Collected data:

-- ==== Sys2Proof/Machine/Cycle.lean ====
section
/-! DEFINITION. One step of the CPU: the boundary at which exceptions are accepted (60_exceptions.md R303), one instruction or one
iteration of a `REPEAT` target (46_repeat.md R252), and the wait after `PWRSAV` (47_system.md R269). -/

namespace Sys2Proof.Machine

/-- The end of a step whose instruction `i` took `s` to `t`: the loop mechanism (R252), the count-down of DISICNT (R268),
SplimJustWritten (R340), and where the frames of interrupted loops now stand (log 26). A device reset performed instead
of the instruction ends the step by itself. -/
def endStep (i : Instr) (s t : State) : Outcome :=
  if t.notes.didReset then .next { t with notes := .empty }
  else if s.sr.ra && t.notes.wroteLoop then .refused .repeatTargetWrites
  else
    let u := countDown (stepCyclesMax i t) (loopUpdate s t)
    .next { u with
      splimJustWritten := t.notes.wroteSplim
      divider := t.divider.traced (byteCopies i s) s t
      notes := .empty }

/-- The instruction `i` run as one step (R252). -/
def runInstr (i : Instr) (s : State) : Outcome :=
  if s.sr.ra && !mayRepeat i then .refused .invalidRepeatTarget
  else
    match exec i s with
    | .next t => endStep i s t
    | .fault f => .fault f
    | .refused r => .refused r

/-- `StepInstruction()` (R252). -/
def stepInstruction (s : State) : Outcome :=
  match fetch s with
  | .error e => finish s (.error e)
  | .ok i => runInstr i s

/-- The request of higher priority; at equal priority the lower source number (R308; log 11). -/
def betterRequest (x y : Request) : Request :=
  if x.priority.toNat < y.priority.toNat then y
  else if y.priority.toNat < x.priority.toNat then x
  else if y.source < x.source then y
  else x

/-- The request of `Pending` that is considered first (R303, R308). -/
def bestRequest : List Request → Option Request
  | [] => none
  | x :: l =>
    match bestRequest l with
    | none => some x
    | some y => some (betterRequest x y)

/-- A request of priority `p` is accepted now (R303, R304). -/
def accepts (s : State) (p : BitVec 3) : Bool :=
  decide (cpuIpl s < p.toNat) && !(s.disicnt != 0 && decide (p.toNat ≤ 6))

/-- `Boundary()` (R303). A PC out of range faults here already (log 30). -/
def boundary (s : State) : Outcome :=
  if s.pcOut then .fault .pcRange
  else
    match s.pendingTraps.highest with
    | some t => finish s (enter (.trap t) 0 s)
    | none =>
      match bestRequest s.pending with
      | none => stepInstruction s
      | some r =>
        if accepts s r.priority then finish s (enter (.interrupt r.source) r.priority s) else stepInstruction s

/-- Something is pending that wakes a halted CPU (R269). -/
def wakes (s : State) : Bool := !s.pending.isEmpty || s.pendingTraps.highest.isSome

/-- A step of the CPU; halted, it waits for a wake-up (R269; log 31). -/
def cpuStep (s : State) : Outcome :=
  match s.power with
  | .running => boundary s
  | .sleep => if wakes s then boundary { s with power := .running } else .next s
  | .idle => if wakes s then boundary { s with power := .running } else .next s

end Sys2Proof.Machine
end

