-- ==== Sys2Proof/Machine/Environment.lean ====
section
/-! DEFINITION. What the outside can do to the machine between two steps (00_scope.md R9; 60_exceptions.md R301, R302;
70_reset_and_hazards.md R331; log 11). -/

namespace Sys2Proof.Machine

/-- An event of the environment. -/
inductive Event where
  /-- the enabled and asserted interrupt requests are now these (R302) -/
  | setPending (l : List Request)
  /-- a platform puts a trap condition into PendingTraps (R302) -/
  | raiseTrap (t : Trap)
  /-- INTCON1.NSTDIS changes (R40) -/
  | setNstdis (v : Bool)
  /-- a reset from outside the core (R331) -/
  | deviceReset (c : ResetCause)
  /-- a wake-up that is no request, such as a watchdog time-out (R269) -/
  | wake
  deriving DecidableEq, Repr

/-- The state after an event. Only the device's N_IRQ sources can request (R302). -/
def State.apply (e : Event) (s : State) : State :=
  match e with
  | .setPending l => { s with pending := (l.filter fun r => decide (r.source < s.device.nIrq)).eraseDups }
  | .raiseTrap t => s.raise t
  | .setNstdis v => { s with nstdis := v }
  | .deviceReset c => { deviceReset c s with notes := .empty }
  | .wake => { s with power := .running }

end Sys2Proof.Machine
end

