/-- The other combinations the spec refuses: register collisions of every instruction that can have one (30_encoding.md R109;
40_move.md R139; 43_muldiv.md R181), `RETLW` to W15 (45_flow.md R237), a byte-mode literal above 255 (30_encoding.md R110), a
byte-mode modification of W15 (R108), SR as the data destination of every instruction that sets flags (10_state.md R42), W15
as a table pointer and a word table access at an odd address (47_system.md R271), and an instruction that may not be
repeated under an active loop, `CALL` and `GOTO` among them (46_repeat.md R257). A misaligned store is no store to SR but an
address error, in the model's choice of the order (log 21). -/
def Obligations.RefusedForms : Prop :=
  (∀ (i : Instr) (b : Size) (src dst : Operand) (r : Reg) (s : State), operandsOf i = some (b, src, dst) →
    ((src.modified = some r ∧ dst.modified = some r) ∨ (src.modified = some r ∧ dst = .reg r) ∨
      (src.modified = some r ∧ dst.addresses r = true) ∨ (dst.modified = some r ∧ src.addresses r = true)) →
    exec i s = .refused .registerCollision) ∧
  (∀ (rd : Pair) (p : PtrMode) (rs : Reg) (s : State), rs = pairLow rd ∨ rs = pairHigh rd →
    exec (.movDLd rd (.ptr p) rs) s = .refused .registerCollision) ∧
  (∀ (i : Instr) (rb : Reg) (d : MulPair) (p : Mode) (rs r : Reg) (s : State),
    (i = .mulSS rb d p rs ∨ i = .mulSU rb d p rs ∨ i = .mulUS rb d p rs ∨ i = .mulUU rb d p rs) →
    (modeOperand p rs).modified = some r → (r = pairLow (pairOfMul d) ∨ r = pairHigh (pairOfMul d)) →
    exec i s = .refused .registerCollision) ∧
  (∀ (b : Size) (k : BitVec 10) (s : State), exec (.retlw b k 15) s = .refused .registerCollision) ∧
  (∀ (k : BitVec 10) (rd : Reg) (s : State), 255 < k.toNat →
    exec (.addLit10 .byte k rd) s = .refused .lit10AboveByte ∧
    (rd ≠ 15 → exec (.retlw .byte k rd) s = .refused .lit10AboveByte)) ∧
  (∀ (i : Instr) (src dst : Operand) (s : State), operandsOf i = some (.byte, src, dst) → familyOf i ≠ .table →
    collides src dst = false → (src.modified = some 15 ∨ (sourceReady .byte src s = true ∧ dst.modified = some 15)) →
    exec i s = .refused .byteModifyW15) ∧
  (∀ (q : Mode) (p : PtrMode) (rs rd : Reg) (s : State), collides (.ptr p rs) (modeOperand q rd) = false →
    tableReady .byte p rs s = true → (modeOperand q rd).modified = some 15 →
    exec (.tblrdl .byte q rd p rs) s = .refused .byteModifyW15 ∧
    exec (.tblrdh .byte q rd p rs) s = .refused .byteModifyW15) ∧
  (∀ (m : Mode) (r rb : Reg) (j : BitVec 4) (k : BitVec 5) (s : State), (modeOperand m r).modified = some 15 →
    exec (.bsetWs j .byte m r) s = .refused .byteModifyW15 ∧
    exec (.addLit5 .byte rb m r k) s = .refused .byteModifyW15) ∧
  (∀ (b : Size) (f : BitVec 13) (s : State), readable s b (fileAddr f) = true →
    coreRegAt s.device.sfr (fileAddr f) = some .sr →
    exec (.movF b .file f) s = .refused .srDestination ∧ exec (.addF b .file f) s = .refused .srDestination ∧
    exec (.asrF b .file f) s = .refused .srDestination ∧ exec (.lsrF b .file f) s = .refused .srDestination ∧
    exec (.slF b .file f) s = .refused .srDestination) ∧
  (∀ (i : Instr) (b : Size) (src dst : Operand) (a : Int) (s : State), operandsOf i = some (b, src, dst) →
    (familyOf i = .alu ∨ familyOf i = .shift) → collides src dst = false → sourceReady b src s = true →
    dst.initialised s = true → byteModifiesW15 (sizeBytes b) dst = false → dst.addr (sizeBytes b) s = some a →
    coreRegAt s.device.sfr (trunc16 a) = some .sr →
    exec i s =
      if misaligned b (trunc16 a) then .fault (.addressError (trunc16 a)) else .refused .srDestination) ∧
  (∀ (b : Size) (rb : Reg) (p : PtrMode) (rd : Reg) (k : BitVec 5) (s : State),
    let a := trunc16 (ptrAddr (sizeBytes b) p (s.reg rd))
    s.initialised rd = true → byteModifiesW15 (sizeBytes b) (.ptr p rd) = false →
    coreRegAt s.device.sfr a = some .sr →
    exec (.addLit5 b rb (.ptr p) rd k) s =
      if misaligned b a then .fault (.addressError a) else .refused .srDestination) ∧
  (∀ (b : Size) (q : Mode) (rd : Reg) (p : PtrMode) (s : State),
    collides (.ptr p 15) (modeOperand q rd) = false →
    exec (.tblrdl b q rd p 15) s = .refused .tablePointerW15 ∧
    exec (.tblrdh b q rd p 15) s = .refused .tablePointerW15) ∧
  (∀ (q : Mode) (rd : Reg) (p : PtrMode) (rs : Reg) (s : State),
    collides (.ptr p rs) (modeOperand q rd) = false → rs ≠ 15 → s.initialised rs = true → (s.reg rs).getLsbD 0 = true →
    exec (.tblrdl .word q rd p rs) s = .refused .tableMisaligned ∧
    exec (.tblrdh .word q rd p rs) s = .refused .tableMisaligned) ∧
  (∀ i : Instr, mayRepeat i = false ↔
    relativeBranch i ∨ (∃ j f, i = .btscF j f) ∨ (∃ j p r, i = .btscWs j p r) ∨ (∃ n, i = .rcall n) ∨
      (∃ a, i = .call a) ∨ (∃ a, i = .goto a) ∨ i = .ret ∨ i = .retfie ∨ (∃ b k r, i = .retlw b k r) ∨
      (∃ k, i = .repeatLit k) ∨ (∃ r, i = .repeatWn r) ∨ (∃ k, i = .disi k) ∨ i = .ulnk ∨ (∃ k, i = .lnk k) ∨
      (∃ k, i = .pwrsav k) ∨ i = .reset ∨ (∃ d p r, i = .movDLd d p r) ∨ (∃ q r d, i = .movDSt q r d)) ∧
  (∀ (s : State) (i : Instr), quiet s = true → atInstr s i → s.sr.ra = true → mayRepeat i = false →
    step s = .refused .invalidRepeatTarget) ∧
  (∀ (s : State) (w : ProgWord), quiet s = true → s.progWord s.pc.toNat = some w → isTwoWord w = true →
    s.sr.ra = true → step s = .refused .invalidRepeatTarget)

● About this exercise:
Retype only the stretch of lines above starting at the one with "exec (.addLit5 .byte" and stopping at the one with "exec (.slF b", exactly as written, with both kept.

● Problem solution:
    exec (.addLit5 .byte rb m r k) s = .refused .byteModifyW15) ∧
  (∀ (b : Size) (f : BitVec 13) (s : State), readable s b (fileAddr f) = true →
    coreRegAt s.device.sfr (fileAddr f) = some .sr →
    exec (.movF b .file f) s = .refused .srDestination ∧ exec (.addF b .file f) s = .refused .srDestination ∧
    exec (.asrF b .file f) s = .refused .srDestination ∧ exec (.lsrF b .file f) s = .refused .srDestination ∧
    exec (.slF b .file f) s = .refused .srDestination) ∧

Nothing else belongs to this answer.